### Task requirements
When you reach the line that contains "fsCode : Nat" in the data below, start reproducing lines exactly, and stop after the line that contains "let w := slotW b g 0".

### Records to use
========

-- ==== Sys2Proof/Machine/Serial.lean ====
section
/-! DEFINITION. Asynchronous converters and test generators (R169 to R172) and the serial audio port groups (chapter 07). -/

namespace Sys2Proof.Machine

/-! The slot table of a group in a bank (Table 7.3). -/

/-- A word of slot table `g`. -/
def slotW (b : Mem) (g off : Nat) : Nat := bkW b (0x600000 + 0x100 * g + off)

/-- SAPG_CFG decoded: rate in Hz, word length and slot in bits, ring length in frames. -/
structure GCfg where
  master : Bool
  bufloop : Bool
  lj : Bool
  fsCode : Nat
  wlen : Nat
  slot : Nat
  buf : Nat
  deriving DecidableEq, Repr

/-- The configuration of a group in a bank. -/
def gcfg (b : Mem) (g : Nat) : GCfg :=
  let w := slotW b g 0
  ⟨bitN w 0 == 1, bitN w 1 == 1, bitN w 2 == 1, bitsN w 4 3, nth 32 [16, 24, 32] (bitsN w 8 2), nth 32 [16, 24, 32] (bitsN w 10 2),
    16 * 2 ^ bitsN w 12 2⟩

/-- The frame rate in Hz that FS names. -/
def GCfg.hz (c : GCfg) : Nat := nth 192000 [44100, 48000, 88200, 96000, 176400, 192000] c.fsCode

/-- Whether the group's clocked channels are synchronous (R183). -/
def GCfg.sync (c : GCfg) : Bool := (c.master && c.fsCode == 3) || c.bufloop

/-- Whether channel `i` (2l + c) is enabled on input and on output. -/
def rxOn (b : Mem) (g i : Nat) : Bool := bitN (slotW b g 4) i == 1
def txOn (b : Mem) (g i : Nat) : Bool := bitN (slotW b g 8) i == 1

/-- Whether lane `l` is bi-phase on input and on output. -/
def rxBp (b : Mem) (g l : Nat) : Bool := bitN (slotW b g 0xC) l == 1
def txBp (b : Mem) (g l : Nat) : Bool := bitN (slotW b g 0xC) (16 + l) == 1

/-- Whether an input channel passes an asynchronous converter (R169), and whether an output channel does. -/
def rxConv (b : Mem) (g i : Nat) : Bool := rxOn b g i && (rxBp b g (i / 2) || !(gcfg b g).sync)
def txConv (b : Mem) (g i : Nat) : Bool := txOn b g i && (txBp b g (i / 2) || !(gcfg b g).sync)

/-- The channels that take converters, in the order in which they are counted (R450): by group, receive before transmit,
mask bits ascending; an egress channel counts + 2,048. Converter channel k serves the k-th (log entry 19). -/
def convList (b : Mem) : List Nat :=
  (List.range 8).flatMap fun g =>
    (((List.range 16).filter (rxConv b g)).map fun i => 1024 + 16 * g + i)
      ++ ((List.range 16).filter (txConv b g)).map fun i => 2048 + 1024 + 16 * g + i

/-! State accessors. -/

/-- A group. -/
def State.grp (s : State) (g : Nat) : GrpSt := tget grp0 s.audio.grps g

/-- A group rewritten. -/
def State.setGrp (s : State) (g : Nat) (v : GrpSt) : State :=
  { s with audio := { s.audio with grps := tset grp0 s.audio.grps g v } }

/-- A lane of a group. -/
def GrpSt.lane (v : GrpSt) (l : Nat) : LaneSt := tget lane0 v.lanes l

/-- A lane rewritten. -/
def GrpSt.setLane (v : GrpSt) (l : Nat) (x : LaneSt) : GrpSt := { v with lanes := tset lane0 v.lanes l x }

/-- The converter that serves a channel. -/
def State.conv (s : State) (ch : Nat) : ConvSt := tget conv0 s.audio.convs ch

/-- A converter rewritten. -/
def State.setConv (s : State) (ch : Nat) (v : ConvSt) : State :=
  { s with audio := { s.audio with convs := tset conv0 s.audio.convs ch v } }

/-- Whether a group takes part in the outside world: enabled, in any mode but BOOT and DARK (R196). -/
def State.grpOn (s : State) (g : Nat) : Bool := s.enabled (Pg.SAPG g) && s.mode.cur.counts

/-- The depth at which an ECH switches in a drain (R70). -/
def State.echSwitch (s : State) (e : Nat) : Nat :=
  match echDepth s.active e with
  | some n => n
  | none => (echDepth s.latent e).getD 0

/-- The bank that egress reads for an ECH: during a drain the old one until its switch (Table 3.5). -/
def State.txBank (s : State) (e : Nat) : Mem :=
  if s.dev.draining && decide (s.dev.egressDone ≤ s.echSwitch e) then s.latent else s.active

/-! Converters (R169, R170). -/

/-- Whether a ratio in Q2.30 lies from 0.44 to 2.10. -/
def ratioOk (r : Word) : Bool := decide (44 * 2 ^ 30 ≤ 100 * r.toNat) && decide (100 * r.toNat ≤ 210 * 2 ^ 30)

/-- Whether frames come in from a group's clock: running, or returned and being qualified. -/
def GrpPhase.clocked : GrpPhase → Bool
  | .qualify _ => true
  | .run => true
  | .lost (some _) => true
  | _ => false
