-- ==== Sys2Proof/Machine/Mixer.lean ====
section
/-! DEFINITION. The router and mixer beside the stock runs: gain clamping (R141), direct-class writes (R166 to R168), crossfade
ends (R162), meters (R161) and the values of the MIX and SRC pages. -/

namespace Sys2Proof.Machine

/-! Gain fields and clamping (R141). -/

/-- Whether the halfword at an even bank offset is a gain field: a crosspoint, BUS_GAIN, a TRIM, or the LEVEL of a test
generator. -/
def gainField (o : Nat) : Bool :=
  decide (o < 0x400000)
    || (decide (0x400000 ≤ o) && decide (o < 0x500000) &&
        (o % 0x400 == 0 || (decide (0x20 ≤ o % 0x400) && decide (o % 0x400 < 0x60) && o % 8 == 4)))
    || (decide (0x60A200 ≤ o) && decide (o < 0x60A280) && o % 8 == 2)

/-- The halfword that starts at a request's byte. -/
def halfAt : List (Option Byte) → Option Nat
  | some a :: some b :: _ => some (a.toNat + 256 * b.toNat)
  | _ => none

/-- The gain fields of a request above +24 dB stored as 0xD800: the bytes to store, and how many were clamped. -/
def clampReq (o : Nat) : List (Option Byte) → List (Option Byte) × Nat
  | a :: b :: t =>
    if o % 2 = 1 then
      let r := clampReq (o + 1) (b :: t)
      (a :: r.1, r.2)
    else
      let r := clampReq (o + 2) t
      match halfAt (a :: b :: t) with
      | some v => if gainField o && decide (0xD800 < v) then (some 0x00 :: some 0xD8 :: r.1, r.2 + 1) else (a :: b :: r.1, r.2)
      | none => (a :: b :: r.1, r.2)
  | l => (l, 0)
termination_by structural l => l

/-- The clamps of a request counted (R141): MIX_CLAMP and MIX event 8. -/
def State.countClamps (s : State) (n : Nat) : State :=
  if n = 0 then s else (s.incBy R.MIX_CLAMP_COUNT n).raise Pg.MIX 8

/-! Fields a direct-class write may cover (R166). -/

/-- The bank offsets of the bytes a request covers. -/
def covered (o : Nat) : List (Option Byte) → List Nat
  | [] => []
  | none :: t => covered (o + 1) t
  | some _ :: t => o :: covered (o + 1) t

/-- The bits of a bank byte that a direct-class write may change, as a mask: all, some (BUS_CTL and the insert words) or none. -/
def directMask (o : Nat) : Nat :=
  if o < 0x400000 then 255
  else if o < 0x500000 then
    let k := o % 0x400
    if k < 2 then 255
    else if k = 2 then 0x0F
    else if k = 3 then 0
    else if k < 0xC then 255
    else if k < 0x20 then 0
    else if k < 0x60 then 255
    else if k < 0x6C then (if k % 4 = 3 then 0x40 else 0)
    else if k < 0x80 then 0
    else 255
  else if o < 0x600000 then 255
  else 0

/-- Whether a byte is part of a field that is direct-capable in some of its bits. -/
def directPart (o : Nat) : Bool :=
  decide (0x400000 ≤ o) && decide (o < 0x500000) &&
    (let k := o % 0x400
     k == 2 || k == 3 || (decide (0x60 ≤ k) && decide (k < 0x6C)))

/-- Whether every field of a request is direct-capable, partly capable fields counting where their other bits equal the
active values (R166). -/
def directOk (active : Mem) (o : Nat) : List (Option Byte) → Bool
  | [] => true
  | none :: t => directOk active (o + 1) t
  | some v :: t =>
    (directMask o == 255 ||
      (directPart o && (v.toNat ^^^ (tget bankD active o).toNat) &&& (255 - directMask o) == 0)) && directOk active (o + 1) t

/-- The busses whose bus block fields or crosspoints a request covers (R167). -/
def coveredBusses (o : Nat) (d : List (Option Byte)) : List Nat :=
  ((covered o d).filterMap fun a =>
    if a < 0x400000 then some (a / 2 % 1024) else if a < 0x500000 then some ((a - 0x400000) / 0x400) else none).eraseDups

/-! Applying a direct-class write (R167). -/

/-- A bus of an XMIX state after a direct-class write: the new route stands at once, and every point whose target the write
changed stands at it. -/
def xmixDirect (old new : Mem) (j bus : Nat) (bs : BusSt) : BusSt :=
  if bs.route.isNone then { bs with xf := none } else
  let route := xmixRoute new j bus
  let was := (bs.route.getD []).map RouteE.key
  let pts := route.foldl (fun m e =>
    if xpCode old e.key bus ≠ xpCode new e.key bus ∨ !was.contains e.key then tset noPt m e.key (some ⟨xpCode new e.key bus, 0⟩)
    else m) bs.pts
  { bs with route := some route, xf := none, pts := pts.filter fun p => route.any fun e => e.key == p.1 }

/-- A bus of a DLY state after a direct-class write; a destination that the write connects begins at its target (R163). -/
def dlyDirect (old new : Mem) (bus : Nat) (bs : BusSt) : BusSt :=
  if bs.route.isNone then { bs with xf := none } else
  let route := dlyRoute new bus
  let was (d : Nat) : Bool := (bs.route.getD []).any fun o => o.key == d && o.live
  let pts := route.foldl (fun m e =>
    if destTarget old bus e.key ≠ destTarget new bus e.key ∨ (tget noPt m e.key).isNone ∨ (e.live && !was e.key) = true then
      tset noPt m e.key (some ⟨destTarget new bus e.key, 0⟩)
    else m) bs.pts
  { bs with route := some route, xf := none, pts := pts }

/-- The biquad sections of a bus cleared as R155 says between two banks. -/
def bqClear (old new : Mem) (bus : Nat) (q : Sparse BqSec) : Sparse BqSec :=
  (List.range 32).foldl (fun q i =>
    let enters := decide (nBq old bus ≤ i) && decide (i < nBq new bus)
    let wakes := decide (i < nBq new bus) && bqBypass old bus i && !bqBypass new bus i
    if enters || wakes then tset bq0 q i (bq0 i) else q) q

/-- One stock instance's state after a direct-class write on a bus. -/
def stockDirect (old new : Mem) (j bus : Nat) (st : StockSt) : StockSt :=
  let bs := tget busSt0 st.busses bus
  let put (x : BusSt) : StockSt := { st with busses := tset busSt0 st.busses bus x }
  match clsOf new j with
  | 1 => put (xmixDirect old new j bus bs)
  | 2 => put { bs with bq := bqClear old new bus bs.bq }
  | 3 => put (dlyDirect old new bus bs)
  | _ => st

/-- The stock instances that serve a bus. -/
def busServers (b : Mem) (bus : Nat) : List Nat := servers b 1 bus ++ servers b 2 bus ++ servers b 3 bus

/-- A request with the bits that it may not change as a bank has them (R166). -/
def maskReq (b : Mem) (o : Nat) : List (Option Byte) → List (Option Byte)
  | [] => []
  | none :: t => none :: maskReq b (o + 1) t
  | some v :: t =>
    let m := BitVec.ofNat 8 (directMask o)
    some ((v &&& m) ||| (tget bankD b o &&& ~~~ m)) :: maskReq b (o + 1) t

/-- A request applied to the bank it reaches, with what it changes in the states of the stock instances of that bank's graph: the active bank, or,
where a develop has become live since it was carried out, the previous one (R73). -/
def State.applyDirect (s : State) (q : DirectReq) : State :=
  let old := if q.old then s.latent else s.active
  let new := mPut bankD old q.off (maskReq old q.off q.data)
  let s := if q.old then { s with latent := new } else { s with active := new }
  let s := if q.old && !s.dev.draining then s else
    (coveredBusses q.off q.data).foldl (fun s bus =>
      (busServers new bus).foldl (fun s j => s.modStock (jobKey q.old j) (stockDirect old new j bus)) s) s
  (s.inc R.MIX_DIRECT_CNT_COUNT).raise Pg.MIX 9

/-- DIRECT (R167): the first waiting direct-class write is applied at its boundary, once the boundary's own work is done. -/
def doDirect (s : State) : State :=
  match s.audio.direct with
  | [] => s
  | q :: t => if s.directDue && !s.bndDue then { s with audio := { s.audio with direct := t } }.applyDirect q else s

/-! Crossfades. -/

/-- CROSSFADE_END (R162): the crossfades of a bus whose samples have all been computed leave the new route alone. -/
def doCrossfadeEnd (bus : Nat) (s : State) : State :=
  (busServers s.active bus).foldl (fun s j =>
    match (tget busSt0 (s.stockOf j).busses bus).xf with
    | none => s
    | some x =>
      if x.start + x.len + 8 * (1 + depthOf s.active j) ≤ s.smp then
        s.modStock j fun st => { st with busses := tmod busSt0 st.busses bus fun bs => { bs with xf := none } }
      else s) s

/-! Meters (R161). -/

/-- The meter registers at a commit point: words 0 and 1 of ECH 1184 + m, its taint, and the hold. -/
def State.commitMeters (s : State) : State :=
  (List.range 32).foldl (fun s m =>
    let c := tget chanD s.jobs.ech (1184 + m)
    let pk := nth 0 c.smp 0
    let s := s.setW (A.MIX_MTR_PK m) pk
    let s := s.setW (A.MIX_MTR_MS m) (nth 0 c.smp 1)
    let s := if (s.getW (A.MIX_MTR_HOLD m)).toInt < pk.toInt then s.setW (A.MIX_MTR_HOLD m) pk else s
    s.setW (A.MIX_MTR_STAT m) (BitVec.ofNat 32 (b2n c.taint + 2 * b2n (pk == 0x7FFFFFFF)))) s

/-- MIX_MTR_CLR written: the holds of the selected meters are set to 0. -/
def mtrClr (value : Word) (s : State) : State :=
  (List.range 32).foldl (fun s m => if value.getLsbD m then s.setW (A.MIX_MTR_HOLD m) 0 else s) s

/-! Values of the MIX and SRC pages. -/

/-- MIX_LONG_USE: the busses served by a DLY instance with a line longer than 9,600 samples (R160). -/
def longLines (b : Mem) : List Nat := (busses b).filter fun bus => decide (9600 < dlyLen b bus) && !(servers b 3 bus).isEmpty

/-- The depth that MIX_PATH_LAT shows for an ECH: of the writer that feeds it now (R70, R139). -/
def State.pathWriter (s : State) (e : Nat) : Option (Mem × Nat) :=
  let b := s.txBank e
  (writerOf b 0 e).map fun j => (b, j)

/-- The port term of an ECH (R26): 2 serial, 3 power stage, the stream's presentation offset, 0 for a meter. -/
def portTerm (streamOfs : Nat → Nat) (e : Nat) : Nat :=
  if e < 1024 then streamOfs e else if e < 1152 then 2 else if e < 1184 then 3 else 0

/-- The TAP of the DLY destination that writes an ECH. -/
def pathTap (b : Mem) (j e : Nat) : Nat :=
  if clsOf b j ≠ 3 then 0
  else
    let dests := (List.range (numBus b j)).flatMap fun i =>
      let bus := firstBus b j + i
      ((List.range 8).filter (outUsed b bus)).map fun d => bitsN (outW0 b bus d) 0 18
    nth 0 dests ((outputs b j).idxOf (0, e))

/-- The bank that the job stage of a bus works by, and whether it is the old graph's of a drain: a bus takes the new bank at the job stage switch of its
depth in the new graph, or where the new graph does not process it, in the old one (R68, R148). -/
def State.busBank (s : State) (bus : Nat) : Mem × Bool :=
  if !s.dev.draining then (s.active, false) else
    let d := match lastXmix s.active bus with
      | some j => some (depthOf s.active j)
      | none => (lastXmix s.latent bus).map (depthOf s.latent)
    match d with
    | some n => if s.dev.jobsDone ≤ n then (s.latent, true) else (s.active, false)
    | none => (s.active, false)

/-- Whether any gain point of a bus is stepping, and whether a crossfade of it runs (MIX_BUS_INFO). -/
def State.busMoving (s : State) (bus : Nat) : Bool × Bool :=
  let b := (s.busBank bus).1
  let old := (s.busBank bus).2
  let now := s.smp
  let ptsOff (target : Nat → Nat) (m : Sparse (Option Pt)) : Bool := m.any fun x => match x.2 with
    | some p => p.pos != target x.1
    | none => false
  (busServers b bus).foldl (fun a j =>
    let bs := tget busSt0 (s.stockOf (jobKey old j)).busses bus
    let step := match clsOf b j with
      | 1 => ptsOff (fun k => xpCode b k bus) bs.pts ||
          (match bs.scale with
           | some p => p.pos != scaleTarget (bitsN (busCtl b bus) 2 2) (nActive b bus)
           | none => false)
      | 3 => ptsOff (destTarget b bus) bs.pts
      | _ => false
    let fade := match bs.xf with
      | some x => decide (now < x.start + x.len + 8 * (1 + depthOf b j))
      | none => false
    (a.1 || step, a.2 || fade)) (false, false)

/-- The S in use of a bus (MIX_BUS_SCALE): of its last XMIX instance. -/
def State.busScale (s : State) (bus : Nat) : Nat :=
  let b := (s.busBank bus).1
  match lastXmix b bus with
  | none => 0
  | some j =>
    match (tget busSt0 (s.stockOf (jobKey (s.busBank bus).2 j)).busses bus).scale with
    | some p => p.pos
    | none => scaleTarget (bitsN (busCtl b bus) 2 2) (nActive b bus)

/-- SRC_USE: converter channels at ingest and at egress. -/
def srcUse (b : Mem) : Nat × Nat :=
  let l := convList b
  ((l.filter fun c => decide (c < 2048)).length, (l.filter fun c => decide (2048 ≤ c)).length)

end Sys2Proof.Machine
end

========

### Response
  fsCode : Nat
  wlen : Nat
  slot : Nat
  buf : Nat
  deriving DecidableEq, Repr

/-- The configuration of a group in a bank. -/
def gcfg (b : Mem) (g : Nat) : GCfg :=
  let w := slotW b g 0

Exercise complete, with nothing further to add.